Ill do that. It doesnt bother me near as much as the cutting, welding, grinding and repainting would. Im going to rinse out the steel dust and fire it up here in a couple of hours. Ill post the results as soon as they are in. 

Smoked bologna is going to be the first meat.


----------



## Hawging It (Dec 23, 2019)

I am not a stick burner builder but own a custom rig and a Bayou Classic and vents on the doors are near the bottom of the doors. I assume this is to have the air circulate under the wood. If the vents are at the top, the air would circulate over the wood directly into the smoke/cook chamber. Just my take. I may be wrong.  Stick burner builders on here will know for sure. Good Luck.
HAWG


----------



## civilsmoker (Dec 23, 2019)

Good deal, I would suggest you season it fully before you start cooking in it.


----------



## Ringer (Dec 23, 2019)

Will do, ill oil it and bring it up high for a few hours before putting anything on it


----------



## Ringer (Dec 24, 2019)

The seasoning went well. I rinsed it out then built a small fire to dry it out. I took it up to 150 or so and sprayed it down with the lodge oil. After that i brought it up to 450-500 for an hour or so and gradually let it come down to 250 ofer a few hours using hickory.

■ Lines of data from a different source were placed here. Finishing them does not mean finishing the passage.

-- ==== Sys2Proof/Machine/Security.lean ====
section
/-! DEFINITION. Security.lean: measurements, quotes, anti-rollback and the push of a firmware image, 20 R511 to R522. -/
namespace Sys2Proof.Machine

/-! ### Measurements and quotes (20 R511, R512) -/

/-- MEASn becomes SM3(MEASn ‖ SEC_EXT). -/
def Mach.extend_ (m : Mach) (n : Nat) : Mach :=
  m.setMeas n (sm3 (m.meas n ++ wordBytes ((List.range 16).map fun w => m.rd (Reg.SEC_EXT_W w))))

/-- The first 336 bytes of a quote. -/
def Mach.quoteBody (m : Mach) : List Byte :=
  leBytes 4 (1 * 2 ^ 24 + steppingCode * 2 ^ 16 + m.fld Reg.ENG_ARITH_REV 7 0 * 2 ^ 8 + m.sec.arb) ++
    leBytes 4 (m.sec.svn * 2 ^ 24) ++ leBytes 4 (m.rd Reg.SEC_IMAGE).toNat ++
    leBytes 4 ((m.rd Reg.BOOT_COLD_CNT).toNat + (m.rd Reg.BOOT_WARM_CNT).toNat) ++ unitId ++
    wordBytes ((List.range 8).map fun w => m.rd (Reg.SEC_NONCE_W w)) ++
    leBytes 8 (if m.fld Reg.TIM_STATUS 1 0 = 0 then 0 else m.now) ++ List.replicate 8 0 ++ ((List.range 8).flatMap m.meas)

/-- The quote is signed and shown; its SM2 nonce is a free value (log 7). -/
def Mach.quoteDone (m : Mach) : Mach :=
  let d := m.draw 256
  let body := d.2.quoteBody
  let words := bytesWords (body ++ sm2Sign (d.1 % (sm2N - 1) + 1) body)
  let m1 := ((List.range 100).foldl (fun a k => a.wr (Reg.SEC_QUOTE_W k) (words.getD k 0)) d.2).setFlag Reg.SEC_CTL 28 true
  m1.sec.extends_.foldl Mach.extend_ { m1 with sec := { m1.sec with quoting := false, extends_ := [] } }

/-- FSW group 37 is at FC3. -/
def Mach.secFenced (m : Mach) : Bool := m.flt.fences.contains 37

/-- A write of EXTEND with IDX; one after a quote in progress waits for it. -/
def Mach.extendWrite (m : Mach) (n : Nat) : Mach :=
  if n < 6 then m.count Reg.SEC_ERR_CNT
  else if m.sec.quoting then { m with sec := { m.sec with extends_ := m.sec.extends_ ++ [n] } }
  else m.extend_ n

/-- A write of QUOTE. -/
def Mach.quoteWrite (m : Mach) : Mach :=
  if m.stage < 9 || m.sec.quoting || m.secFenced then m.setFlag Reg.SEC_CTL 27 true
  else { m.setFld Reg.SEC_CTL 28 27 0 with sec := { m.sec with quoting := true } }

/-- A write of ARB_ADVANCE (20 R519): refused, or the count becomes the SVN of the running image. -/
def Mach.arbWrite (m : Mach) : Mach :=
  if m.sec.svn ≤ m.sec.arb || (imgFails m.sec.arb m.sec.image).isSome || imgSvn m.sec.image < m.sec.svn ||
    m.flag Reg.SEC_FW_CTL 30 || m.secFenced then m.setFlag Reg.SEC_CTL 26 true
  else { m.setFlag Reg.SEC_CTL 26 false with sec := { m.sec with arb := m.sec.svn } }

/-- A write of SEC_CTL: EXTEND, then QUOTE, then ARB_ADVANCE (20 R521). -/
def Mach.secCtl (m : Mach) (value : Nat) : Mach :=
  let m1 := if bitOf value 31 then m.extendWrite (value % 8) else m
  let m2 := if bitOf value 30 then m1.quoteWrite else m1
  if bitOf value 29 then m2.arbWrite else m2

/-- EXTEND, 20 R511: a write of SEC_CTL. -/
def execExtend (value : Word) (s : State) : Host.Outcome State Fault Refusal :=
  s.runM fun _ m => m.regCmd Reg.SEC_CTL fun m => m.secCtl value.toNat

/-- QUOTE, 20 R512: a write of SEC_CTL. -/
def execQuote (value : Word) (s : State) : Host.Outcome State Fault Refusal :=
  s.runM fun _ m => m.regCmd Reg.SEC_CTL fun m => m.secCtl value.toNat

/-- QUOTE_DONE, 20 R512. -/
def execQuoteDone (s : State) : Host.Outcome State Fault Refusal :=
  s.runM fun _ m => if m.awake && m.sec.quoting then m.quoteDone else m

/-- ARB_ADVANCE, 20 R519: a write of SEC_CTL. -/
def execArbAdvance (value : Word) (s : State) : Host.Outcome State Fault Refusal :=
  s.runM fun _ m => m.regCmd Reg.SEC_CTL fun m => m.secCtl value.toNat

/-! ### Pushing an image (20 R518, R520) -/

/-- A push is refused with a CAUSE. -/
def Mach.pushRefuse (m : Mach) (cause : Nat) : Mach :=
  (m.setFld Reg.SEC_FW_CTL 29 27 3).setFld Reg.SEC_FW_CTL 23 16 cause

/-- GO of SEC_FW_CTL. An address off 4 KiB or inside an own window is refused (15 R394); the spec states no CAUSE for it
(log 50). -/
def Mach.pushGo (m : Mach) : Mach :=
  let addr := m.rd64 Reg.SEC_FW_ADDR_LO Reg.SEC_FW_ADDR_HI
  if m.flag Reg.SEC_FW_CTL 30 then m.pushRefuse 11
  else if m.flt.fences.contains 36 then m.pushRefuse 9
  else if m.flt.lanternReset && !m.boot.waitingImage then m.pushRefuse 10
  else if addr % 4096 ≠ 0 || m.ownWindow addr (m.rd Reg.SEC_FW_LEN).toNat then (m.draw 8).2.pushRefuse (m.draw 8).1
  else
    { m.wr Reg.SEC_FW_CTL (BitVec.ofNat 32 (2 ^ 30 + 2 ^ 24)) with
      boot := { m.boot with attempts := m.boot.attempts + b2n m.boot.waitingImage } }

/-- FW_PUSH, 20 R518: a write of SEC_FW_CTL. -/
def execFwPush (value : Word) (s : State) : Host.Outcome State Fault Refusal :=
  s.runM fun _ m => m.regCmd Reg.SEC_FW_CTL fun m => if bitOf value.toNat 31 then m.pushGo else m

/-- A push fails; a recovery then reports WAITING again (19 R485). -/
def Mach.pushFails (m : Mach) (cause : Nat) (torn : Bool) : Mach :=
  let m1 := m.pushEnds 2 cause torn
  if m1.boot.waitingImage then m1.stageWaits else m1

/-- The flash copy verifies: PASS; a recovery completes B2 from it. -/
def Mach.pushPasses (m : Mach) (st : Store) : Mach :=
  let m1 := (m.pushEnds 1 0 false).dropPins fun p => p.group == 36
  if m1.boot.waitingImage then { m1 with boot := { m1.boot with waitingImage := false } }.stagePass st 2 0 [] 0 else m1

/-- A phase of a push ends: `image` holds what the module read of the companion's memory in passes 1 and 2. In a recovery the
program phase always runs. -/
def Mach.pushPhase (m : Mach) (st : Store) (outcome : PushEnd) (image : List Byte) : Mach :=
  let img := image.take (m.rd Reg.SEC_FW_LEN).toNat
  match m.fld Reg.SEC_FW_CTL 26 24, outcome with
  | 1, .done =>
    match imgFails m.sec.arb img with
    | some v => if m.boot.waitingImage then m.setFld Reg.SEC_FW_CTL 26 24 2 else m.pushFails v false
    | none => m.setFld Reg.SEC_FW_CTL 26 24 2
  | 1, .fetch => m.pushFails 8 false
  | 2, .done =>
    let m1 := (m.setFld Reg.SEC_FW_CTL 26 24 3).setFld Reg.SEC_FW_CTL 15 0 ((img.length + 4095) / 4096)
    { m1 with sec := { m1.sec with image := img } }
  | 2, .fetch => m.pushFails 8 true
  | 2, .flash n => ((m.setFld Reg.SEC_FW_CTL 15 0 n.toNat).pushFails 9 true).raisePin 36 2 0 0x30C
  | 3, .done =>
    match imgFails m.sec.arb m.sec.image with
    | some v => m.pushFails v false
    | none => m.pushPasses st
  | _, _ => m

/-- PUSH_PHASE_DONE, 20 R518. -/
def execPushPhaseDone (outcome : PushEnd) (image : List Byte) (s : State) : Host.Outcome State Fault Refusal :=
  s.runM fun st m => if m.awake && m.flag Reg.SEC_FW_CTL 30 then m.pushPhase st outcome image else m

end Sys2Proof.Machine
end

After that i threw on a bit more hickory and the bologna logs. It turned out good but it goes through wood fast.


----------



## civilsmoker (Dec 24, 2019)

Glad it burned good. It has a lot of volume so it will take some fuel. Also try a larger split as they will burn slower and lower temp. Just be sure they have enough hot coals (heat) and air to burn clean.


----------



## Ringer (Dec 24, 2019)

Yes, the search for a good wood source is on.


----------